On Friday we pretty much just visited the National Museum. They kicked us out, alas, and then we went off to a cafe and Oksana gave her presentations on the Siphnian caryatid and the caryatids from the Erechtheion, which was pretty swank. Then we visited the sweetest bookstore ever, Andromeda (www.andromedabooks.gr), which is a pretty small (about twice the size of my dorm room) shop that only sells books concerning classical antiquity (almost all art history/classical archaeology and history, but also some philosophic and philologic stuff). None of us bought anything because it was also the most expensive bookstore ever; they wanted (for example) 375 euros (= $575 at the exchange rate we had while there) for volumes I and II (not even including vol. III!) of ARV2 (ABV was a mere 295 euros). One book actually cost twice as much in euros as it does in USD at the Sem Coop. This was probably just some crazy mistake on their part, since most of the books they sell are deservedly expensive on account of having been in excellent condition and being out of print. They wanted 119 euros for both volumes of Stewart's Greek Sculpture book, which at the time seemed extremely high but in fact is much lower than it's available elsewhere. (It starts at about $300 on amazon and abebooks and so on.) I wish I had purchased one of the CVA volumes they had, too, because it would just be a good thing to have around for the future. But they were like 80 - 200 euroes and I was (very wisely, even if I wish I hadn't been) too cheap. Anyway! It was a very good but very expensive bookstore and I should stop rambling about individual books. On Friday evening I finally met up with Carrie (yay!) and we all (sans Nicola) went out to dinner at a pretty nice but somewhat overpriced restaurant near the hotel. Good times were had by all. Then on Saturday morning we flew back, boo, and landed in Chicago around 8:30 pm local time. Since the dorms didn't open (curse them) until 8 am today, I had to stay at one of my classmate's apartment, which was a bit of a walk away. Oh well.

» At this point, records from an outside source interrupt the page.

-- ==== Sys2Proof/Machine/AirTx.lean ====
section
/-!
DEFINITION. Machine/AirTx.lean: sending on the air (10 R221 to R232): wake predictions, methods, tries, pending windows,
listen-before-talk, beacons, and the downlink commands.
-/

namespace Sys2Proof.Machine

open Sys2Proof

/-! ## Sensors -/

/-- An association entry. -/
def State.sensor? (s : State) (short : Nat) : Option Sensor := tget? s.air.sensors short

/-- An association entry set or freed, and its lining record begun; a record of the same entry that still waits is
replaced (log entry 57). -/
def State.setSensor (s : State) (short : Nat) (x : Option Sensor) : State :=
  let s : State := { s with air := { s.air with sensors := match x with
    | some y => tset s.air.sensors short y
    | none => tdel s.air.sensors short } }
  let keep := s.lin.writes.filter fun w => match w.what with
    | .sensor k _ => decide (k ≠ short)
    | _ => true
  { s with lin := { s.lin with writes := keep ++ [{ what := .sensor short x, ref := none }] } }

/-- The sensor with an extended address. -/
def State.sensorByExt (s : State) (ext : Nat) : Option (Nat × Sensor) :=
  s.air.sensors.find? fun e => decide (e.2.ext = ext)

/-! ## Wake phases (10 R222, R223) -/

/-- The predicted wake period in ns: W plus its drift. -/
def Sensor.period (x : Sensor) : Int :=
  let w : Int := x.wakeMs * ms
  w + (w * x.drift).tdiv 1000000000

/-- JIT in ns (AIR_MAC_WAKE.JITTER). -/
def State.jit (s : State) : Int := s.reg F.airMacWakeJitter * 10000

/-- u of 10 R223 at a predicted wake `t`. -/
def State.uncertainty (s : State) (x : Sensor) (t : Int) : Int :=
  ((t - x.phaseNs + x.ofs * 1000) * x.unc).tdiv 1000000000 + s.jit

/-- The k-th predicted wake. -/
def Sensor.wake (x : Sensor) (k : Nat) : Int := x.phaseNs + k * x.period

/-- M in ns (AIR_MAC_WAKE.MARGIN_US, from 500 to 20,000 us). -/
def State.wakeMargin (s : State) : Nat := clamp 500 20000 (s.reg F.airMacWakeMarginUs) * us

/-- The timing registers within their ranges. -/
def State.ackPre (s : State) : Nat := clamp 4 32 (s.reg F.airMacTimingAckPre)
def State.pendDelay (s : State) : Nat := clamp 5 255 (s.reg F.airMacTimingPendDelay) * 100000
def State.pendWinMs (s : State) : Nat := clamp 5 1000 (s.reg F.airMacTimingPendWinMs)
def State.airTries (s : State) : Nat := clamp 1 8 (s.reg F.airMacCtlTries)

/-- LISTEN_US of a channel's account in ns, none without listen-before-talk (10 R232). -/
def State.listenNs (s : State) (n m : Nat) : Option Nat :=
  let a := s.acctOf n m
  if s.flag F.airDutyCfgLbt a then some (clamp 100 65535 (s.reg F.airDutyLbtListenUs a) * us) else none

/-! ## The methods (10 R225) -/

/-- The PSDU length of a downlink on its channel. -/
def State.downLen (s : State) (d : AirDown) : Nat := d.mac.length + s.fcsLen d.port d.chan

/-- PREAMBLE of a channel. -/
def State.chanPre (s : State) (n m : Nat) : Nat := s.reg F.airChLimPreamble n m

/-- The gap G between train copies. -/
def State.trainGap (s : State) (n m : Nat) : Nat := 320000 + s.ppdu n m s.ackPre 8 + 100000

/-- The phase-targeted wake: the first k whose start falls at or after `from_`; `fuel` bounds the search. -/
def State.phaseAt (s : State) (x : Sensor) (from_ : Int) : Nat → Nat → Option (Nat × Int)
  | 0, _ => none
  | fuel + 1, k =>
    let t := x.wake k
    let u := s.uncertainty x t
    let st := t - u - s.wakeMargin / 2
    if from_ ≤ st then some (k, st) else s.phaseAt x from_ fuel (k + 1)

/-- A plan that starts at once, or after listening. -/
def State.planNow (s : State) (d : AirDown) (way pre left : Nat) : AirPlan :=
  let l := s.listenNs d.port d.chan
  { way := way, start := s.now + l.getD 0, pre := pre, left := left, checked := false, writing := false,
    listen := l.map fun _ => s.now, heard := l.isNone, backoff := none }

/-- The long-preamble plan, if it is available. -/
def State.longPlan (s : State) (d : AirDown) (x : Sensor) : Option AirPlan :=
  let pre := s.octetsFor d.port d.chan (x.wakeMs * ms + s.wakeMargin)
  if pre ≤ 1000 then some (s.planNow d 1 pre 0) else none

/-- The frame-train plan: n = ceil(W / (D_c + G)) + 1 copies. -/
def State.trainPlan (s : State) (d : AirDown) (x : Sensor) : AirPlan :=
  let pre := s.chanPre d.port d.chan
  let dc := s.ppdu d.port d.chan pre (s.downLen d)
  s.planNow d 2 pre (cdiv (x.wakeMs * ms) (dc + s.trainGap d.port d.chan))

/-- The phase-targeted plan, if it is available: the first wake whose start falls at least 12 ms, and LISTEN_US, from
now. -/
def State.phasePlan (s : State) (d : AirDown) (x : Sensor) : Option AirPlan :=
  let l := s.listenNs d.port d.chan
  let from_ : Int := s.now + 12 * ms + l.getD 0
  let k0 := ((from_ - x.phaseNs) / x.period).toNat
  if !x.valid ∨ x.period ≤ 0 then none
  else match s.phaseAt x from_ 64 k0 with
    | none => none
    | some (k, st) =>
      let u := (s.uncertainty x (x.wake k)).toNat
      let pre := max (s.chanPre d.port d.chan) (s.octetsFor d.port d.chan (2 * u + s.wakeMargin))
      if 1000 < pre then none
      else some { way := 3, start := st.toNat, pre := pre, left := 0, checked := false, writing := false,
                  listen := l.map fun n => st.toNat - n, heard := l.isNone, backoff := none }

/-- The airtime of a plan in ns: all copies of a train (10 R227). -/
def State.planNs (s : State) (d : AirDown) (p : AirPlan) : Nat :=
  (p.left + 1) * s.ppdu d.port d.chan p.pre (s.downLen d)

/-- The open pending window of an extended address that a frame may still use (10 R226). -/
def State.openWindow? (s : State) (ext : Nat) : Option AirWindow :=
  s.air.windows.find? fun w => decide (w.ext = ext) && !w.used

/-- The pending-window plan: PEND_DELAY after the acknowledgement, if it is still to come and the frame ends within the
window. -/
def State.windowPlan (s : State) (d : AirDown) (w : AirWindow) : Option AirPlan :=
  let l := s.listenNs d.port d.chan
  let st := w.start + s.pendDelay
  let pre := s.chanPre d.port d.chan
  if w.port = d.port ∧ w.chan = d.chan ∧ s.now + l.getD 0 ≤ st ∧ st + s.ppdu d.port d.chan pre (s.downLen d) ≤ w.fin then
    some { way := 4, start := st, pre := pre, left := 0, checked := false, writing := false,
           listen := l.map fun n => st - n, heard := l.isNone, backoff := none }
  else none

/-- The available method of 10 R225 with the least airtime; ties go to phase-targeted, then long preamble. -/
def State.leastPlan (s : State) (d : AirDown) (x : Sensor) : AirPlan :=
  let tr := s.trainPlan d x
  let b := match s.longPlan d x with
    | some p => if s.planNs d p ≤ s.planNs d tr then p else tr
    | none => tr
  match s.phasePlan d x with
  | some p => if s.planNs d p ≤ s.planNs d b then p else b
  | none => b

/-- The entry a downlink goes by: the copy a DISASSOC kept, or its sensor's. -/
def State.entryOf (s : State) (d : AirDown) : Option Sensor :=
  match d.copy with
  | some x => some x
  | none => s.sensor? d.short

/-- The method of a downlink's next try (10 R227), none where its METHOD has none available. -/
def State.planFor (s : State) (d : AirDown) : Option AirPlan :=
  if !s.flag F.airChCfgEn d.port d.chan then none
  else match d.job with
    | .assoc => (s.openWindow? d.ext).bind fun w => s.windowPlan d w
    | .beacon => some (s.planNow d 0 (s.chanPre d.port d.chan) 0)
    | _ =>
      match s.entryOf d with
      | none => none
      | some x =>
        if x.wakeMs = 0 then some (s.planNow d 0 (s.chanPre d.port d.chan) 0)
        else match d.job with
          | .digest _ => (s.openWindow? d.ext).bind fun w => s.windowPlan d w
          | _ =>
            match d.method with
            | 1 => s.longPlan d x
            | 2 => some (s.trainPlan d x)
            | 3 => s.phasePlan d x
            | _ => match (s.openWindow? d.ext).bind fun w => s.windowPlan d w with
              | some p => some p
              | none => some (s.leastPlan d x)

/-! ## The list of downlinks -/

/-- A downlink by its number. -/
def State.down? (s : State) (id : Nat) : Option AirDown := s.air.downs.find? fun d => decide (d.id = id)
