/-- PAIR_SELF_TEST_DONE (13 R293): 1 s after it began; a pair that passes becomes standby, or active while none is; one that
fails is retired. -/
def execPairSelfTestDone (t pair : Nat) (pass : Bool) (s : State) : Host.Outcome State Fault Refusal :=
  whenOn t (fun s =>
    if tget? s.fau.pairs pair = some .selfTest ∧ tget 0 s.fau.pairTest pair + sec ≤ s.now then
      if !pass then (s.setPair pair .retired).logFault 0x11 0x00 pair 0 8 255 0 0 0
      else if s.pairActive then s.setPair pair .standby
      else s.pairBack pair
    else s) s

/-! ## Cipher cores and check units (13 R292) -/

/-- A cipher core retired, its job back at the head of its queue under the nonce it has. -/
def State.retireCore (s : State) (n : Nat) : State :=
  { s with cip := { s.cip with
                    coresOut := n :: s.cip.coresOut
                    jobs := s.cip.jobs.map fun j => if j.stage = .running n then { j with stage := .queued } else j } }

/-- UNIT_FAULT (13 R292): a cipher core, or a check unit with the jobs it had, is retired and its jobs issued again. -/
def execUnitFault (t : Nat) (check : Bool) (unit detect jobs interrupt : Nat) (s : State) : Host.Outcome State Fault Refusal :=
  whenOn t (fun s =>
    if ¬(detect = 1 ∨ detect = 2) then s
    else
      let int := min interrupt 10000
      let done (s : State) (kind block jobs : Nat) : State :=
        let s := (s.logFault 0x40 block unit 0 detect 255 jobs int 0).bump F.fauCntPatch
        s.raise 0x201 block unit (be 1 kind ++ be 1 255 ++ be 2 jobs ++ be 4 int)
      if check then
        if unit < 8 ∧ unit ∉ s.cip.unitsOut then
          let s : State := { s with cip := { s.cip with unitsOut := unit :: s.cip.unitsOut } }
          done s 2 0x41 jobs
        else s
      else if unit < 16 ∧ unit ∉ s.cip.coresOut then
        let k := (s.cip.jobs.filter fun j => decide (j.stage = .running unit)).length
        done (s.retireCore unit) 1 0x40 k
      else s) s

/-- VOTE (13 R292): a fixed-function block outvotes a copy, or corrects a buffer by ECC; logged, no event. -/
def execVote (t block inst : Nat) (ecc : Bool) (s : State) : Host.Outcome State Fault Refusal :=
  whenOn t (fun s => s.logFault 0x50 block inst 0 (if ecc then 3 else 7) 255 0 0 0) s

/-! ## Memory (01 R17, 13 R296) -/

/-- Where the corrections of an address are kept: instance 0, 1 or 2, or 64 and the number of the engine whose local memory it is. -/
def corrKey (a : Nat) : Nat :=
  match regionOf a with
  | .engine n => 64 + n
  | _ => memInstance a

/-- A correction of the codeword at an address: counted, logged at most once a second for the codeword, with the corrections since
as DETAIL where they were merged, and reported at most once a second for the instance. A bit of engine local memory is logged under
its engine and has no event (log entry 213). -/
def State.corrected (s : State) (a : Nat) : State :=
  let i := corrKey a
  let c := tget { lastEvent := none, since := 0, merged := [] } s.fau.corr i
  let m := tget (0, 0) c.merged a
  let fresh := (tget? c.merged a).isNone
  let logs := fresh || decide (m.1 + sec ≤ s.now)
  let since := c.since + 1
  let tells := match c.lastEvent with
    | some t => decide (t + sec ≤ s.now)
    | none => true
  let c' : CorrState := { lastEvent := if tells then some s.now else c.lastEvent, since := if tells then 0 else since,
                          merged := tset c.merged a (if logs then (s.now, 0) else (m.1, m.2 + 1)) }
  let s : State := { s with fau := { s.fau with corr := tset s.fau.corr i c' } }
  let s := s.bump F.fauCntCorr
  let s := if logs then s.logFault 0x30 0x04 (i % 64) 0 3 255 0 0 (if m.2 = 0 then a % 2 ^ 32 else m.2 + 1) else s
  if tells && decide (i < 64) then s.raise 0x204 0x04 i (be 8 a ++ be 4 since ++ s.open8s 990 4) else s

/-- Corrections merged into a codeword's entry of a second ago are logged, with their COUNT as DETAIL. -/
def State.logMerged (s : State) : State :=
  s.fau.corr.foldl (fun s e =>
    let due := e.2.merged.filter fun m => decide (m.2.1 + sec ≤ s.now)
    let merged := e.2.merged.filterMap fun m =>
      if s.now < m.2.1 + sec then some m else if m.2.2 = 0 then none else some (m.1, (s.now, 0))
    let s : State := { s with fau := { s.fau with corr := tset s.fau.corr e.1 { e.2 with merged := merged } } }
    (due.filter fun m => decide (0 < m.2.2)).foldl (fun s m => s.logFault 0x30 0x04 (e.1 % 64) 0 3 255 0 0 m.2.2) s) s

/-- Memory in DRAM or SRAM. -/
def inMemory (a : Nat) : Bool := decide (regionOf a = .dram) || decide (regionOf a = .sram)

/-- MEMORY_PATROL (13 R281, R296): the patrol has read `n` octets from `lo`: `fixed` lists the codewords corrected, those of engine
local memory at a read of the engine's; `bad` the codewords that have become uncorrectable; those in the range are found, the others by
the first read that comes to them. -/
def execMemoryPatrol (t lo n : Nat) (fixed bad : List Nat) (s : State) : Host.Outcome State Fault Refusal :=
  whenOn t (fun s =>
    let new := ((bad.filter inMemory).map codeword).filter fun c => !s.mem.poison.contains c && !s.mem.rot.contains c
    let s : State := { s with mem := { s.mem with rot := new.eraseDups ++ s.mem.rot } }
    let here (a : Nat) : Bool := decide (64 ≤ corrKey a) || inMemory a && touches lo n (codeword a)
    let s := (fixed.filter here).foldl (fun s a => s.corrected (codeword a)) s.logMerged
    s.consume 0x04 lo n) s

/-! ## The fault log (13 R298) -/

/-- FAULT_LOG_WRITE (13 R298): the active pair writes the oldest queued entry, under the next INDEX, over the oldest of
32,768. -/
def execFaultLogWrite (t : Nat) (s : State) : Host.Outcome State Fault Refusal :=
  whenOn t (fun s =>
    match s.fau.queue with
    | [] => s
    | w :: l =>
      if !s.pairActive then s
      else
        let i := s.lin.logNext
        let s : State := { s with
          fau := { s.fau with queue := l }
          lin := { s.lin with log := tset (if 32768 ≤ i then tdel s.lin.log (i - 32768) else s.lin.log) i (w.body ++ be 4 i), logNext := i + 1 } }
        match w.engine with
        | some n => s.setEng n { s.eng n with lastIndex := i }
        | none => s) s

/-- DIAG FAULT_LOG served (04 DIAG family, 13 R298). -/
def State.serveFaultLog (s : State) (f : Flight) : State :=
  let first := beAt f.operand 0 4
  let n := beAt f.operand 4 2
  if f.operand.length ≠ 6 ∨ n = 0 ∨ 255 < n then s.finish f false Status.badLength []
  else if first + 32768 < s.lin.logNext then s.finish f false Status.badAddress []
  else s.finish f false Status.ok ((List.range n).flatMap fun i => tget (zeros 32) s.lin.log (first + i))

/-- DIAG ENGINE served (13 R300). -/
def State.serveEngine (s : State) (f : Flight) : State :=
  let n := octet f.operand 0
  if f.operand.length ≠ 1 then s.finish f false Status.badLength []
  else if 64 ≤ n then s.finish f false Status.badAddress []
  else
    let e := s.eng n
    let st := match e.st with
      | .active => 0
      | .spare => 1
      | .selfTest => 2
      | .retired => 3
    s.finish f false Status.ok (be 1 n ++ be 1 st ++ be 2 e.load ++ be 1 e.replacedBy ++ s.open8s 992 3 ++
      be 4 e.faults ++ be 4 e.lastIndex)

/-- DIAG MEMDESC served (04 R89). -/
def State.serveMemdesc (s : State) (f : Flight) : State :=
  if !f.operand.isEmpty then s.finish f false Status.badLength []
  else
    let entry (r : MemRange) : List Byte :=
      be 8 r.base ++ be 4 (r.size / 1024) ++ be 1 r.kind ++ be 1 (match r.kind with
        | 1 => 3
        | 2 => 0
        | _ => 1) ++ s.open8s (r.base / 1024) 2
    s.finish f false Status.ok (be 2 s.mem.ranges.length ++ s.open8s 995 6 ++ s.mem.ranges.flatMap entry)

/-- DIAG_MEMDESC (04 R89) arrives. -/
def execDiagMemdesc (t : Nat) (m : Inbound) (s : State) : Host.Outcome State Fault Refusal :=
  whenOn t (fun s => s.arriveFw m 0x901 Right.diag) s

/-- DIAG_FAULT_LOG (13 R298) arrives. -/
def execDiagFaultLog (t : Nat) (m : Inbound) (s : State) : Host.Outcome State Fault Refusal :=
  whenOn t (fun s => s.arriveFw m 0x902 Right.diag) s

/-- DIAG_ENGINE (13 R300) arrives. -/
def execDiagEngine (t : Nat) (m : Inbound) (s : State) : Host.Outcome State Fault Refusal :=
  whenOn t (fun s => s.arriveFw m 0x903 Right.diag) s

/-! ## Injection (13 R281, FAU_INJECT) -/

/-- FAU_INJECT.KIND 0: an engine handshake timeout. -/
def State.injectEngine (s : State) (n : Nat) : State := if n < 64 then s.engineFault n 1 s.now false else s

/-- KIND 1: a comparator mismatch of a pair; how long the switch interrupts is not stated beyond its bound. -/
def State.injectPair (s : State) (n : Nat) : State :=
  match tget? s.fau.pairs n with
  | some .active => s.pairFault n 5 (s.draw 996 40001)
  | some .standby => s.standbyFault n 5
  | _ => s

/-- KIND 2: a datapath fault of an Ethernet port. -/
def State.injectPort (s : State) (n : Nat) : State :=
  if n < 2 ∧ (s.ep n).up = true then s.portDown n 6 1 (s.draw 997 40001) else s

All right. I'm going to provide a link to the image in question, which will often be fairly large, and then describe it (or in some cases, them). Note that a lot of pictures are blurry, lying somewhere on a scale from very slightly blurry to quite so. There are two reasons for this. The main one is that nearly all of the blurry pictures are so because either they were taken at very high zoom (12x) or are of a poorly-lit item (flash is prohibited in the museums). The second reason is that I was too busy doing more interesting things, such as actually looking at stuff, to care about my picture quality anyway. They're in chronological order.

This is only a small-ish selection of photos I took; I'll upload all of the rest (probs without commentary) some other time. Thus these are mostly of some interest to everyone, as opposed to the rest of my photos which are probably interesting to only myself and Judy (of my 'readers'), since they're close-ups of inscriptions, technical things like the joins between marble blocks in the Parthenon or traces of paint on things, and so on. But I might also post one or two of these.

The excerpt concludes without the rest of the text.